Text eigenvector in described step (S51) is a 0-1 vector (namely in vector, all elements can only be 0 or 1), and described Text eigenvector determines the mark lexical feature vector of each image according to following steps:
(S51-1) initialization full null vector, of making every one dimension corresponding marks vocabulary;
(S51-2) according to the mark word of image, be 1 by the element assignment of corresponding dimension, namely obtain the mark vocabulary vector of this image.
The degree of depth Boltzmann machine model that described step builds, any two nodes in each layer without connection, being bi-directionally connected of any two nodes between adjacent layer.
Described learns the image automatic annotation method with canonical correlation analysis based on the degree of depth, and it is characterized in that, the training process of the degree of depth Boltzmann machine model in described step (S33) (S53) is as follows:
(S53-1) using visual feature vector or mark lexical feature vector as visible layer;
(S53-2) using visible layer and the first hidden unit layer as limited Boltzmann machine, using visual feature vector as the input of visible layer, use and the end-state obtaining connection weights between visible layer and the first hidden unit layer and the first hidden unit layer is trained this limited Boltzmann machine to sdpecific dispersion algorithm;
(S53-3) using the first hidden unit layer and the second hidden unit layer as limited Boltzmann machine, using the end-state of the first hidden unit layer as the end-state of the first hidden unit layer as the input of the first hidden unit layer, use and the end-state obtaining connection weights between the first hidden unit layer and the second hidden unit layer and the second hidden unit layer is trained this limited Boltzmann machine to sdpecific dispersion algorithm.
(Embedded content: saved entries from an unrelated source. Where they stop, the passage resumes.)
-- ==== Sys2Proof/Machine/Loader.lean ====
section
/-! DEFINITION. The loader: the checks of a loadable object, its relocations and its placement
(spec/04_terdan_programming_model.md, R114, R115; spec/05_terdan_base_instructions.md, R124). -/
namespace Sys2Proof.Machine
open Reg

/-- A section entry of an object. -/
structure Section where
  type : Nat
  off : Nat
  load : Nat
  size : Nat
  clean : Bool
  deriving DecidableEq, Repr

/-- The sections of an object. -/
def sectionsOf (o : List Byte) : List Section :=
  (List.range (leAt o 16 2)).map (fun i =>
    let b := (o.drop (64 + 32 * i)).take 32
    { type := leAt b 0 1, off := leAt b 8 8, load := leAt b 16 8, size := leAt b 24 8, clean := leAt b 1 7 = 0 })

/-- A section holds bytes that are loaded. -/
def Section.loaded (s : Section) : Bool := s.type = 1 || s.type = 2 || s.type = 3 || s.type = 4

/-- The bytes of a section, zeros for ZERO. -/
def Section.bytes (s : Section) (o : List Byte) : List Byte :=
  if s.type = 4 then List.replicate s.size 0 else (o.drop s.off).take s.size

/-- The bytes of all sections of a type. -/
def sectionBytes (o : List Byte) (ss : List Section) (type : Nat) : List Byte :=
  (ss.filter (fun (s : Section) => s.type = type)).flatMap (fun (s : Section) => s.bytes o)

/-- Records of a size out of bytes. -/
def recordsAt (n : Nat) (b : List Byte) : List (List Byte) :=
  (List.range (b.length / n)).map (fun i => (b.drop (n * i)).take n)

/-- The entries of an object as (OFFSET, STACK, INDEX, reserved bytes zero). -/
def entriesOf (o : List Byte) (ss : List Section) : List (Nat × Nat × Nat × Bool) :=
  (recordsAt 32 (sectionBytes o ss 5)).map (fun e => (leAt e 16 4, leAt e 20 4, leAt e 24 2, leAt e 26 6 = 0))

/-- The relocations of an object as (OFFSET, KIND, SECT, reserved bytes zero). -/
def relocsOf (o : List Byte) (ss : List Section) : List (Nat × Nat × Nat × Bool) :=
  (recordsAt 8 (sectionBytes o ss 6)).map (fun r => (leAt r 0 4, leAt r 4 1, leAt r 5 1, leAt r 6 2 = 0))

/-- The bytes of the region a section of an object of a kind is loaded into: the code and read-only regions of R92, or the window. -/
def regionSize (kind window : Nat) (s : Section) : Nat := if kind = 1 then (if s.type = 1 then 0x18000 else 0x8000) else window

/-- Two loaded sections of an object share bytes of their region. -/
def sectionsMeet (kind : Nat) (a b : Section) : Bool :=
  (kind ≠ 1 || a.type = b.type) && decide (a.load < b.load + b.size) && decide (b.load < a.load + a.size)

/-- Some pair of a list is in a relation. -/
def anyPair {α : Type} (f : α → α → Bool) : List α → Bool
  | [] => false
  | a :: t => t.any (f a) || anyPair f t

/-- An object is one by its header: magic, version, length and CRC (reason 1 of R114 where it is not). -/
def objectIntact (o : List Byte) : Bool :=
  decide (64 ≤ o.length ∧ leAt o 0 4 = 0x4A424F54 ∧ leAt o 4 2 = 1 ∧ leAt o 24 8 = o.length)
    && decide ((crc64 (o.take 56 ++ List.replicate 8 0 ++ o.drop 64)).toNat = leAt o 56 8)

/-- The reasons 2 to 6 of R114 in their order, none where an object is in order. `window` is the size of the window a control image
is loaded into; ranges of the format that no reason names count as reason 2. -/
def objectBodyFault (o : List Byte) (window : Nat) : Option Nat :=
  let kind := leAt o 6 1
  let ss := sectionsOf o
  let of (t : Nat) : Nat := (ss.filter (fun (s : Section) => s.type = t)).length
  let inCode (off : Nat) : Bool :=
    ss.any (fun (s : Section) => s.type = 1 && decide (s.load ≤ off) && decide (off < s.load + s.size))
  let es := entriesOf o ss
  if kind = 0 ∨ 3 < kind ∨ leAt o 7 1 ≠ 0 ∨ leAt o 20 4 ≠ 0 ∨ leAt o 32 24 ≠ 0 ∨ (kind ≠ 1 ∧ leAt o 8 4 ≠ 0)
      ∨ leAt o 16 2 = 0 ∨ 64 < leAt o 16 2 ∨ 1024 < leAt o 18 2 ∨ o.length < 64 + 32 * leAt o 16 2
      ∨ ss.any (fun (s : Section) => ! s.clean || s.type = 0 || decide (6 < s.type) || (s.type = 4 && s.off ≠ 0)
          || s.size % (if s.type = 1 then 4 else if s.type = 5 then 32 else 8) ≠ 0)
      ∨ es.any (fun e => ! e.2.2.2) ∨ es.length ≠ leAt o 18 2 ∨ (relocsOf o ss).any (fun r => ! r.2.2.2) then some 2
  else if ss.any (fun (s : Section) => (s.type ≠ 4 && decide (o.length < s.off + s.size))
        || (s.loaded && decide (regionSize kind window s < s.load + s.size)))
      ∨ anyPair (sectionsMeet kind) (ss.filter Section.loaded) then some 3
  else if kind = 1 ∧ (0 < of 3 ∨ 0 < of 4 ∨ 1 < of 1 ∨ 1 < of 2 ∨ 1 < of 5 ∨ 1 < of 6) then some 4
  else if es.any (fun e => ! inCode e.1 || e.1 % 4 ≠ 0 || (kind = 1 && decide (12288 < e.2.1)))
      ∨ anyPair (fun a b => a.2.2.1 = b.2.2.1) es then some 5
  else if (relocsOf o ss).any (fun r =>
      match ss[r.2.2.1]? with
      | none => true
      | some s => ! s.loaded || r.2.1 = 0 || decide (3 < r.2.1) || decide (s.size < r.1 + (if r.2.1 = 1 then 8 else 4))) then some 6
  else none

/-- The reasons 1 to 6 of R114 in their order, none where an object is in order. -/
def objectFault (o : List Byte) (window : Nat) : Option Nat := if objectIntact o then objectBodyFault o window else some 1

/-- One relocation of a section's bytes (R124). -/
def relocate (base : Nat) (b : List Byte) (r : Nat × Nat × Nat × Bool) : List Byte :=
  let n := if r.2.1 = 1 then 8 else 2
  let add := if r.2.1 = 1 then base else if r.2.1 = 2 then bitsAt base 16 16 else bitsAt base 0 16
  b.take r.1 ++ toBytes n (leAt b r.1 n + add) ++ b.drop (r.1 + n)

/-- The loaded sections of an object with their bytes, relocated. -/
def placedSections (o : List Byte) (base : Nat) : List (Section × List Byte) :=
  let ss := sectionsOf o
  let rs := relocsOf o ss
  ((List.range ss.length).zip ss).filterMap (fun (x : Nat × Section) =>
    if x.2.loaded then
      some (x.2, (rs.filter (fun r => r.2.2.1 = x.1)).foldl (relocate base) (x.2.bytes o))
    else none)

/-- The bytes of a region with a section placed at its offset. -/
def inRegion (l : List (Section × List Byte)) (type : Nat) : List Byte :=
  match l.find? (fun p => p.1.type = type) with
  | some p => List.replicate p.1.load 0 ++ p.2
  | none => []

/-- The target is a cluster: libraries go there, and nothing else does. -/
def isCluster (t : LoadTarget) : Bool :=
  match t with
  | .cluster _ => true
  | .window .. => false

/-- LOAD_REJECT (R114): the first reason of R114 that holds. -/
def Head.loadFault (h : Head) (level : Level) (target : LoadTarget) (o : List Byte) : Option Nat :=
  let kind := leAt o 6 1
  let window := match target with
    | .cluster _ => 0
    | .window _ size => size.toNat
  match objectFault o window with
  | some r => some r
  | none =>
    if isCluster target ≠ (kind = 1 : Bool) then some 3
    else if leAt o 14 2 < h.rd CMT_ASV_CUR ∨ h.rd CMT_ASV_MAX < leAt o 12 2 then some 7
    else match target with
      | .cluster n => if h.rd (CORE_CL_STS_STATE.nth n) ≠ 0 then some 8 else none
      | .window .. => if kind = 3 ∧ level ≠ .v then some 8 else none

/-- An object is placed: a library in every engine of the cluster that is not retired (R115), a control image in its window. -/
def Head.placeObject (h : Head) (target : LoadTarget) (o : List Byte) : Head :=
  match target with
  | .cluster n =>
    let l := placedSections o localBase
    let es := ((entriesOf o (sectionsOf o)).map (fun e => (e.2.2.1, e.1)))
    let code := inRegion l 1
    let rodata := inRegion l 2
    let lib : Library := { libid := leAt o 8 4, code := code, rodata := rodata, entries := es }
    let h := { h with libs := Tbl.put h.libs n lib }
    let bytes := code ++ List.replicate (0x18000 - code.length) 0 ++ rodata
    let h := (List.range 9).foldl (fun (h : Head) e =>
      if bitAt (h.rd (CORE_CL_STS_RETIRED.nth n)) e then h else h.put (localKey (32 + 9 * n + e) 0) bytes) h
    h.wr (CORE_CL_STS_LIBID.nth n) (leAt o 8 4)
  | .window base _ => (placedSections o base.toNat).foldl (fun (h : Head) p => h.put (base.toNat + p.1.load) p.2) h

/-- OBJECT_LOAD (R114, R115). -/
def Head.loadObject (h : Head) (level : Level) (target : LoadTarget) (o : List Byte) : Head :=
  match h.loadFault level target o with
  | some r =>
    let cl := match target with
      | .cluster n => n.val
      | .window .. => 0xFF
    h.post 3 0x0306 2 r (leAt o 6 1) (leAt o 8 4) cl
  | none => h.placeObject target o

/-- OBJECT_LOAD (R114, R115). -/
def execObjectLoad (level : Level) (target : LoadTarget) (object : List Byte) (s : State) : Host.Outcome State Fault Refusal :=
  s.apply (fun h => h.loadObject level target object)

end Sys2Proof.Machine
end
Canonical correlation analysis process in described step (S43) is as follows:
(S43-1) by described I-DBM high-level characteristic vector and the standardization of T-DBM high-level characteristic vector, association's difference battle array is calculated;
(S43-2) calculate eigenwert and the proper vector of association's difference battle array, carry out sorting and judge whether equal;
(S43-3) by eigenwert according to sequence from big to small, and according to this order proper vector is sorted;
(S43-4) using the row vector of proper vector as matrix, canonical correlation analysis result is obtained.
Described I-DBM model visible layer node number is identical with the dimension of visual feature vector.
In identification and training process, input all using visual feature vector as I-DBM visible layer, therefore each node of I-DBM visible layer must be mutually corresponding with the element of one dimension every in visual feature vector, then the node number of I-DBM visible layer is identical with the dimension of visual feature vector.
Described T-DBM model visible layer node number is identical with vocabulary number in mark dictionary.
In identification and training process, all using the mark vocabulary of image vector as the input of T-DBM visible layer, therefore each node of T-DBM visible layer must be mutually corresponding with vocabulary in mark dictionary, then the node number of T-DBM visible layer is identical with vocabulary number in mark dictionary.
First hidden unit layer and the second hidden unit node layer number of described I-DBM empirically set, and are generally 400 ~ 500, can experimentally effect adjust in actual applications.
Described image low-level image feature vector comprises described bottom layer image proper vector and comprises color layout's description vectors, color structure description vectors, scalable color description vector, edge histogram description vectors, GIST proper vector and the visual word bag vector based on SIFT feature.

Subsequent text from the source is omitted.